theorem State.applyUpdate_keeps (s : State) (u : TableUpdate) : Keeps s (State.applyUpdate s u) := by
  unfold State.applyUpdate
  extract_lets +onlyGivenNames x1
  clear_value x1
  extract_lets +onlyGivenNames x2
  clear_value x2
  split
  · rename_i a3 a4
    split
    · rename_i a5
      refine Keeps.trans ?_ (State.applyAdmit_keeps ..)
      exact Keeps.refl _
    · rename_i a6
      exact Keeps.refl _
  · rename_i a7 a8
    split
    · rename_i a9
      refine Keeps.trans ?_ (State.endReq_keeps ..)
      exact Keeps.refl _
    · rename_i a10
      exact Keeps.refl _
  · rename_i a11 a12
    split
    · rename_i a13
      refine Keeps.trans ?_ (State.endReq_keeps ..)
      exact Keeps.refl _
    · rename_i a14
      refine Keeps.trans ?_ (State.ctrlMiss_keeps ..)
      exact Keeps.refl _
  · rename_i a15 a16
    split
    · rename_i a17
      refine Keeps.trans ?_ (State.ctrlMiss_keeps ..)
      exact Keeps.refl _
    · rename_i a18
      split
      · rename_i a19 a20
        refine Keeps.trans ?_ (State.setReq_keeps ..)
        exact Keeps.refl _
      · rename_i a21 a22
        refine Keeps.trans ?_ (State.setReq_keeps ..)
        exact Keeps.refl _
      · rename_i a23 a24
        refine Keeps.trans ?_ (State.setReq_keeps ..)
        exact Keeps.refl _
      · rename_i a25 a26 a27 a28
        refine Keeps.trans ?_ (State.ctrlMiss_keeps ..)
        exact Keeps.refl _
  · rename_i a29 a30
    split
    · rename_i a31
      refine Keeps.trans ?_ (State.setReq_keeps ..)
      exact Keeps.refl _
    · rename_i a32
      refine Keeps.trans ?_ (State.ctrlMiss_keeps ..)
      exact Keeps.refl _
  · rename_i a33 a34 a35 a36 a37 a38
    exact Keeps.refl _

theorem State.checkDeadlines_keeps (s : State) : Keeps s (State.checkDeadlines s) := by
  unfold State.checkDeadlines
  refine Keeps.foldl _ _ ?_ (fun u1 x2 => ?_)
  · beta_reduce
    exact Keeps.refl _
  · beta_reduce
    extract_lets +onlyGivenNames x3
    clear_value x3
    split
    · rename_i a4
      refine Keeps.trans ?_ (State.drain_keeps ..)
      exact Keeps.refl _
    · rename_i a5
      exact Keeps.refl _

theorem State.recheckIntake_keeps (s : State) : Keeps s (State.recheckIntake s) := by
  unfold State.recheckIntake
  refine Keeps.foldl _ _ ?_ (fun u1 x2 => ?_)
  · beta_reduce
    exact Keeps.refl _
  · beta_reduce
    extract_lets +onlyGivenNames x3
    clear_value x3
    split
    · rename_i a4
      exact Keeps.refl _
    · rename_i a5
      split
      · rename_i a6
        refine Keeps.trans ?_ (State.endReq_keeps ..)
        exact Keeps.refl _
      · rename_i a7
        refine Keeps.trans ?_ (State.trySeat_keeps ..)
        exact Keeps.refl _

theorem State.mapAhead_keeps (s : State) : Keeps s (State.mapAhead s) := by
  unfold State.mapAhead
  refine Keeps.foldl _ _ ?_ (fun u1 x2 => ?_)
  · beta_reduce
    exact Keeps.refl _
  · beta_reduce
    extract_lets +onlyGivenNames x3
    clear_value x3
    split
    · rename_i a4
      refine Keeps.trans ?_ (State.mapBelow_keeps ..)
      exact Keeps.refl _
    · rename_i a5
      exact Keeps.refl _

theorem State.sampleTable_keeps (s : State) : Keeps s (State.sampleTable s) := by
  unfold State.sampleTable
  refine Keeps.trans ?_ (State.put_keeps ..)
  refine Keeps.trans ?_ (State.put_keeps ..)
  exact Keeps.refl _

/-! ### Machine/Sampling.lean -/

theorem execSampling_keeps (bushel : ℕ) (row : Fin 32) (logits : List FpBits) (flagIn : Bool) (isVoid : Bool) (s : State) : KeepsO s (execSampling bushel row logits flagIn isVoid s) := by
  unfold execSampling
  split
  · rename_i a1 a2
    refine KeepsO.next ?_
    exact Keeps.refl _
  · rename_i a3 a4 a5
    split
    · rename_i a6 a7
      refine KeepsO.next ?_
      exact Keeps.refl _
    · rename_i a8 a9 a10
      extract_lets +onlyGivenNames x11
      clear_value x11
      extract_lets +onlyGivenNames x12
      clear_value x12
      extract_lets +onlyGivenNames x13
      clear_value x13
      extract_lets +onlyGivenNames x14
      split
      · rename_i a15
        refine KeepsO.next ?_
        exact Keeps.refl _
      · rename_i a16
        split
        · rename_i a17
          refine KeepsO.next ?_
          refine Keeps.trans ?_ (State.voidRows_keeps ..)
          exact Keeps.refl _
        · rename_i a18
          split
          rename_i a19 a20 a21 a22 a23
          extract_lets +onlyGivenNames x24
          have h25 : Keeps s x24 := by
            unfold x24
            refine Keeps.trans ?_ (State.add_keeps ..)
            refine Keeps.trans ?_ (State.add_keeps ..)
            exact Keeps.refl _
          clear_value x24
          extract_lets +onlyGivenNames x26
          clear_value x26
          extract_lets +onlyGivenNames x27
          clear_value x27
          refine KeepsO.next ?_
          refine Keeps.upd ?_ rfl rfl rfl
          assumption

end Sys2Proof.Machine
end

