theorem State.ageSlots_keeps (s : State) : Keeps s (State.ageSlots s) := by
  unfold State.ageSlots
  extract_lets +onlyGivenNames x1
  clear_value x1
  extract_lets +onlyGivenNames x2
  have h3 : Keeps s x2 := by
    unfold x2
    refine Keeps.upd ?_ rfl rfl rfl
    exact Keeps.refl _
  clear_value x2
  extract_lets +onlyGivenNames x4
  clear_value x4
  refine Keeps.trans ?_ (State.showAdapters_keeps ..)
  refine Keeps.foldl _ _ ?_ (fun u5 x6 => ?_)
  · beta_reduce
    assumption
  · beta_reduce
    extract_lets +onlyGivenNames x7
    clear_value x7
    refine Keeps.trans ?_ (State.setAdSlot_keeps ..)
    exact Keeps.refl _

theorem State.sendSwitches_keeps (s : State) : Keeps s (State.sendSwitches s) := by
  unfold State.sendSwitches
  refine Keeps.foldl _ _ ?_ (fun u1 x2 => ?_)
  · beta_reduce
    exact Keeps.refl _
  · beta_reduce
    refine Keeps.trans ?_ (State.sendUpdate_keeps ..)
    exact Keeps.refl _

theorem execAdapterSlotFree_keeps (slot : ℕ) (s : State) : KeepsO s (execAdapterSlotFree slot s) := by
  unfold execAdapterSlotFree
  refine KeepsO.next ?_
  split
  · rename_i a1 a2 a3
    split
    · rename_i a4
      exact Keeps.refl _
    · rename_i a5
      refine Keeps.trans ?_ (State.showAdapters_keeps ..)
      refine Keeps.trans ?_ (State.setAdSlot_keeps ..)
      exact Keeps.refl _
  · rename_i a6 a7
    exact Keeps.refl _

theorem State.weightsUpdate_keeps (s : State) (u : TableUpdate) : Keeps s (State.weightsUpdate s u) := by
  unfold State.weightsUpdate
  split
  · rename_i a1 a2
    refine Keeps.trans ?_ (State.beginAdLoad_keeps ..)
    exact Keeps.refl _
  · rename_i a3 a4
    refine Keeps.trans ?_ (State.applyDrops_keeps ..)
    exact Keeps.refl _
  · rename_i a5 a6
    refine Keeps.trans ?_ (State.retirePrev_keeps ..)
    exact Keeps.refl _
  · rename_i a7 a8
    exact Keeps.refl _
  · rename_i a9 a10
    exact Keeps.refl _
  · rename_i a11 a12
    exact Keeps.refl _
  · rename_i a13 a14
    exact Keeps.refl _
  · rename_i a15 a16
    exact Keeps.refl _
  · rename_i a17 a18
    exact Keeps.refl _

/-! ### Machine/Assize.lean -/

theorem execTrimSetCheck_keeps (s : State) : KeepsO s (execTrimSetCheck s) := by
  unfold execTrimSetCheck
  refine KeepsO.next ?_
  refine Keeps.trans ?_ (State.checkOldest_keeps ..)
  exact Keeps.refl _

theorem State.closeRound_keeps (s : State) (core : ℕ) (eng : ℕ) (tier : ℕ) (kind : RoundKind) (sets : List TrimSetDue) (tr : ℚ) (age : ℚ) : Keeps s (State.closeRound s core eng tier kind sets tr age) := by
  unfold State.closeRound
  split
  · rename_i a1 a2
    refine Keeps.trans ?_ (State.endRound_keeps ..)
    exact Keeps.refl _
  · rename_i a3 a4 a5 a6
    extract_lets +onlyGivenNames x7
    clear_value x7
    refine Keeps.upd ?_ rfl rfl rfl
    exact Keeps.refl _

####################

Among the lines above, show every one that contains the string "sampleTable".

theorem State.sampleTable_keeps (s : State) : Keeps s (State.sampleTable s) := by
  unfold State.sampleTable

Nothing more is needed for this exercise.